Кофейня представляла собой длинное помещение, торцом выходящее на улицу. Очевидно, земля здесь была дорогой и давно поделена на такие ленточки под магазины. С одной стороны располагалась ярко освещенная витрина, где в три ряда тянулись полки, плотно уставленные самыми разными тортами, пирожными, конфетами, квадратиками, шариками, кружочками и еще какими-то кондитерскими изысками, названия к которым бывший зэк не смог бы подобрать. Причем, все это так соблазнительно выглядело, что руки сами, как у зомби, тянулись к витрине. Оно еще и так вкусно пахло, что могло сломить боевой дух целой армии.

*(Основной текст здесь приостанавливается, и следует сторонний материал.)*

/-! ### Taking -/

theorem takeable_eq_some (s : State) (e : ReqEntry) :
    takeable s = some e ↔ s.port.reqFifo.head? = some e ∧ s.inExec = none ∧ e.ended = true
      ∧ e.roomNeeded ≤ 64 - s.port.respFifo.length := by
  unfold takeable
  split
  · rename_i h; simp [h]
  · rename_i a l h
    simp only [h, List.head?_cons, Option.some.injEq]
    constructor
    · intro w
      split at w
      · rename_i m
        cases w
        simp only [mayTake, Bool.and_eq_true, Option.isNone_iff_eq_none, respFree, Config.fifoWords] at m
        exact ⟨rfl, m.1.1, m.1.2, of_decide_eq_true m.2⟩
      · cases w
    · rintro ⟨rfl, a1, a2, a3⟩
      simp [mayTake, respFree, Config.fifoWords, a1, a2, a3]

/-- R151, R156: a request's command waits, or takes the head entry and puts it through the checks. -/
theorem takeRequest_cases (c : ReqCode) (run : ReqEntry → State → State) (s : State) :
    takeRequest c run s = s ∨ ∃ e, takeable s = some e ∧ e.broken = false ∧ e.code? = some c
      ∧ takeRequest c run s = checked c run e (dropHead s) := by
  unfold takeRequest
  split
  · rename_i e he
    split
    · rename_i h; exact Or.inr ⟨e, he, h.1, h.2, rfl⟩
    · exact Or.inl rfl
  · exact Or.inl rfl

theorem roomNeeded_of_code (e : ReqEntry) (c : ReqCode) (hb : e.broken = false) (hc : e.code? = some c) :
    e.roomNeeded = c.largest := by
  simp [ReqEntry.roomNeeded, hb, hc]

theorem two_le_largest (c : ReqCode) : 2 ≤ c.largest := by cases c <;> decide

theorem laws_dropHead (s : State) : LawsKept s (dropHead s) :=
  { LawsKept.refl s with
    requests := fun w => by
      obtain ⟨a, b⟩ := w
      refine ⟨Nat.le_trans ?_ a, fun e he => b e (List.mem_of_mem_drop he)⟩
      show ((s.port.reqFifo.drop 1).map ReqEntry.words).sum ≤ (s.port.reqFifo.map ReqEntry.words).sum
      cases s.port.reqFifo with
      | nil => simp
      | cons x l => simp }

/-- The request whose run keeps the laws keeps them when taken. -/
theorem laws_takeRequest (c : ReqCode) (run : ReqEntry → State → State) (h : ∀ e s, LawsKept s (run e s))
    (s : State) : LawsKept s (takeRequest c run s) := by
  rcases takeRequest_cases c run s with e | ⟨e, _, _, _, q⟩
  · rw [e]; exact LawsKept.refl s
  · rw [q]
    refine (laws_dropHead s).trans ?_
    unfold checked
    split
    · split
      · exact laws_reply _ _ _ _
      · exact laws_reply _ _ _ _
      · exact h e _
    · exact laws_reply _ _ _ _

/-- R151: a run whose response fits the room its code needs leaves every response with its room. -/
def RunFits (c : ReqCode) (run : ReqEntry → State → State) : Prop :=
  ∀ e s, s.inExec = none → ChangedInOrder s → s.port.respFifo.length + c.largest ≤ 64 → ResponsesFit (run e s)

theorem fits_reply (e : ReqEntry) (c : Completion) (l : List Word) (s : State) (hx : s.inExec = none)
    (h : s.port.respFifo.length + (l.length + 2) ≤ 64) : ResponsesFit (reply e c l s) := by
  unfold ResponsesFit reply respond
  simp [hx, roomHeld]
  omega

/-- A reply after effects that leave the port as it is. -/
theorem fits_reply_of_base {s t : State} (k : KeepsBase s t) (e : ReqEntry) (c : Completion) (l : List Word)
    (hx : s.inExec = none) (h : s.port.respFifo.length + (l.length + 2) ≤ 64) : ResponsesFit (reply e c l t) := by
  have i := k.idle hx
  exact fits_reply e c l t i.1 (by rw [i.2]; exact h)

theorem fits_reply_of_keeps {s t : State} (k : Keeps s t) (e : ReqEntry) (c : Completion) (l : List Word)
    (hx : s.inExec = none) (h : s.port.respFifo.length + (l.length + 2) ≤ 64) : ResponsesFit (reply e c l t) :=
  fits_reply_of_base k.toKeepsBase e c l hx h

theorem responses_takeRequest (c : ReqCode) (run : ReqEntry → State → State) (h : RunFits c run) (s : State)
    (hc : ChangedInOrder s) (w : ResponsesFit s) : ResponsesFit (takeRequest c run s) := by
  rcases takeRequest_cases c run s with e | ⟨e, ht, hb, hcode, q⟩
  · rw [e]; exact w
  · rw [q]
    obtain ⟨_, hx, _, hr⟩ := (takeable_eq_some s e).mp ht
    rw [roomNeeded_of_code e c hb hcode] at hr
    have h2 := two_le_largest c
    have hl : s.port.respFifo.length ≤ 64 := by unfold ResponsesFit at w; omega
    have hroom : (dropHead s).port.respFifo.length + c.largest ≤ 64 := by
      show s.port.respFifo.length + c.largest ≤ 64; omega
    unfold checked
    split
    · split
      · exact fits_reply _ _ _ _ hx (by simp; omega)
      · exact fits_reply _ _ _ _ hx (by simp; omega)
      · exact h e _ hx hc hroom
    · exact fits_reply _ _ _ _ hx (by simp; omega)

/-! ### Control requests -/

theorem laws_runActivate (e : ReqEntry) (s : State) : LawsKept s (runActivate e s) := by
  have a : LawsKept s { s with arb := { s.arb with mode := .active } } := { LawsKept.refl s with }
  refine a.trans ?_
  unfold runActivate
  simp only
  refine LawsKept.trans (Keeps.laws (Keeps.forChannels _ (fun ch t => ?_) _))
    ((laws_reply e .done [] _).trans (Keeps.laws (keeps_raiseArb _)))
  split
  · rename_i h
    split
    · exact keeps_examine ch _ t h
    · exact Keeps.refl t
  · exact Keeps.refl t

theorem keeps_standbyClaim (ch : ChannelIdx) (s : State) : Keeps s (standbyClaim ch s) := by
  unfold standbyClaim
  split
  · rename_i h
    exact keeps_setClaim ch _ s (fun _ => shaped_waiting _ _) h.symm
  · exact Keeps.refl s

theorem keeps_standbyEffects (s : State) : Keeps s (standbyEffects s) := by
  unfold standbyEffects
  simp only
  refine Keeps.trans ?_ (Keeps.foldl _ (fun s p => keeps_releaseCarry p s) _ _)
  refine Keeps.trans ?_ (Keeps.foldl _ (fun s p => keeps_abandonForStandby p s) _ _)
  refine (Keeps.forChannels _ keeps_standbyClaim s).trans ?_
  exact keeps_cuts _ _ _

theorem laws_mode (s : State) (m : Mode) : LawsKept s { s with arb := { s.arb with mode := m } } :=
  { LawsKept.refl s with }

theorem laws_runStandby (e : ReqEntry) (s : State) : LawsKept s (runStandby e s) := by
  unfold runStandby
  split
  · exact ((laws_mode s _).trans (keeps_standbyEffects _).laws).trans (laws_reply _ _ _ _)
  · exact ((laws_mode s _).trans (keeps_standbyEffects _).laws).trans (laws_inExec _ _)

theorem laws_runScanControl (e : ReqEntry) (s : State) : LawsKept s (runScanControl e s) := by
  unfold runScanControl
  simp only
  split
  · exact laws_reply _ _ _ _
  · rename_i h1
    split
    · exact laws_reply _ _ _ _
    · rename_i h2
      have a : LawsKept s (setScan (e.arg 0).toNat (decide ((e.arg 1).toNat = 1)) s) :=
        { LawsKept.refl s with carry := fun _ => ⟨by show (e.arg 0).toNat ≤ 2; omega, by
            show carryCount s ≤ 8 - (e.arg 0).toNat; omega⟩ }
      have b := a.trans (laws_reply e .done [] _)
      split
      · exact b.trans (Keeps.laws (keeps_raiseArb _))
      · exact b

theorem laws_setRankingEffects (g : Settings) (s : State) : LawsKept s (setRankingEffects g s) := by
  unfold setRankingEffects
  simp only
  refine LawsKept.trans ?_ (Keeps.laws (keeps_pushReport _ _ _ _))
  exact { LawsKept.refl s with }

theorem laws_runSetRanking (e : ReqEntry) (s : State) : LawsKept s (runSetRanking e s) := by
  unfold runSetRanking
  simp only
  split
  · exact laws_reply _ _ _ _
  · split
    · exact (laws_setRankingEffects _ s).trans (laws_inExec _ _)
    · exact (laws_setRankingEffects _ s).trans (laws_reply _ _ _ _)

theorem laws_runSetPort (e : ReqEntry) (s : State) : LawsKept s (runSetPort e s) := by
  unfold runSetPort
  simp only
  split
  · exact laws_reply _ _ _ _
  · exact (laws_port s { s.port with attentionLevel := (e.arg 0).toNat } rfl
      (fun _ => ⟨by simp only; omega, by simp only; omega⟩)).trans (laws_reply _ _ _ _)

theorem laws_runSettle (e : ReqEntry) (s : State) : LawsKept s (runSettle e s) := by
  unfold runSettle
  simp only
  split
  · exact laws_reply _ _ _ _
  · split
    · exact laws_reply _ _ _ _
    · exact laws_inExec _ _

/-! ### Table requests -/

theorem laws_modInp (s : State) (i : InputIdx) (f : InputRec → InputRec) (h : ∀ r, (f r).history = r.history)
    (k : ∀ r, (f r).attached = r.attached) (l : ∀ r, (f r).waitList = r.waitList) : LawsKept s (s.modInp i f) :=
  { LawsKept.refl s with
    attached := fun w j => by
      by_cases e : i = j
      · subst e; simpa [k] using w i
      · simpa [e] using w j
    waiters := fun w j => by
      by_cases e : i = j
      · subst e; simpa [l] using w i
      · simpa [e] using w j
    budgets := fun w j => by
      by_cases e : i = j
      · subst e; simpa [h] using w i
      · simpa [e] using w j }

theorem laws_runDefineInput (e : ReqEntry) (s : State) : LawsKept s (runDefineInput e s) := by
  unfold runDefineInput
  split
  · split
    · exact laws_reply _ _ _ _
    · refine LawsKept.trans ?_ (laws_reply _ _ _ _)
      exact laws_modInp s _ _ (fun _ => rfl) (fun _ => rfl) (fun _ => rfl)
  · exact laws_reply _ _ _ _

theorem laws_setCar (s : State) (c : CarrierIdx) (r : CarrierRec) : LawsKept s (s.setCar c r) := { LawsKept.refl s with }

theorem laws_runDefineCarrier (e : ReqEntry) (s : State) : LawsKept s (runDefineCarrier e s) := by
  unfold runDefineCarrier
  split
  · exact laws_reply _ _ _ _
  · simp only
    split
    · split
      · exact laws_reply _ _ _ _
      · split
        · exact laws_reply _ _ _ _
        · refine LawsKept.trans ?_ (Keeps.laws (keeps_raiseArb _))
          refine LawsKept.trans ?_ (laws_reply _ _ _ _)
          exact (laws_setCar s _ _).trans (laws_modInp _ _ _ (fun _ => rfl) (fun _ => rfl) (fun _ => rfl))
    · exact laws_reply _ _ _ _

theorem laws_forgetEffects (c : CarrierIdx) (s : State) : LawsKept s (forgetEffects c s) := by
  unfold forgetEffects
  simp only
  refine LawsKept.trans ?_ (laws_setCar _ _ _)
  generalize ht : (dropEntry c ((List.finRange 8).foldl (forgetOnPath c) s)) = t
  have a : Keeps s t := by
    subst ht
    exact (Keeps.foldl _ (keeps_forgetOnPath c) _ s).trans (keeps_dropEntry c _)
  have b := a.trans (Keeps.foldl (depart c) (keeps_depart c) (t.car c).announced t)
  generalize (t.car c).announced.foldl (depart c) t = u at b ⊢
  split
  · exact b.laws.trans (laws_modInp _ _ _ (fun _ => rfl) (fun _ => rfl) (fun _ => rfl))
  · exact b.laws

theorem laws_runForgetCarrier (e : ReqEntry) (s : State) : LawsKept s (runForgetCarrier e s) := by
  unfold runForgetCarrier
  split
  · exact laws_reply _ _ _ _
  · split
    · exact laws_reply _ _ _ _
    · split
      · exact laws_reply _ _ _ _
      · exact (laws_forgetEffects _ s).trans (laws_reply _ _ _ _)

/-- R13, R14: the record that ENROL allocates. -/
theorem lawful_enrolled {s : State} {k : Key} {i : ServiceIdx} {r : ServiceRec} (hr : allocation s k = some (i, r))
    (hl : liveRecord s k = none) (hs : k ∉ s.svcs.suppressed) : Lawful i r s := by
  refine .of_allocation hr hl hs ?_ rfl rfl
  obtain ⟨⟨kind, n, rfl⟩, _⟩ := allocation_spec _ _ _ _ hr
  exact shaped_allocated _ _ _ _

Напротив витрины стояли небольшие столики и стульчики, на которых можно было сидеть облокотившись о край стола, нависая над своей чашечкой и тарелочкой, в которой что-то очень вкусное не отпускало ни на секунду, и едва это божественное изобретение кондитера заканчивалось, как хотелось бежать за новым. Дверь в торце, напротив улицы, то и дело отворялась и розовощекий плотный мужчина с брюшком вносил очередной поднос, на котором красовалась горка только что приготовленных, истекающих медом и сиропом, кулинарных изысков. Да, это было райское место для сладкоежек. Здесь не было иных блюд, кроме кондитерских и никто не курил.
Сава покорно смотрел, как женщина с карими глазами указывала на какое-нибудь пирожное или кренделек на витрине и усатый здоровяк ловко укладывал его на тарелочку. Когда бережно создаваемая горка на стала угрожающе покачиваться, первый подход был совершен. Дина с наслаждением вонзала свои красивые зубки во всю эту красоту и вкусноту, прикрывая от наслаждения глазки, продолжавшие пылать негасимым наслаждения. Бывший зэк пил маленькими глотками кофе и с интересом смотрел на спутницу, время от времени подавая ей салфеточку, чтобы та вытерла губки.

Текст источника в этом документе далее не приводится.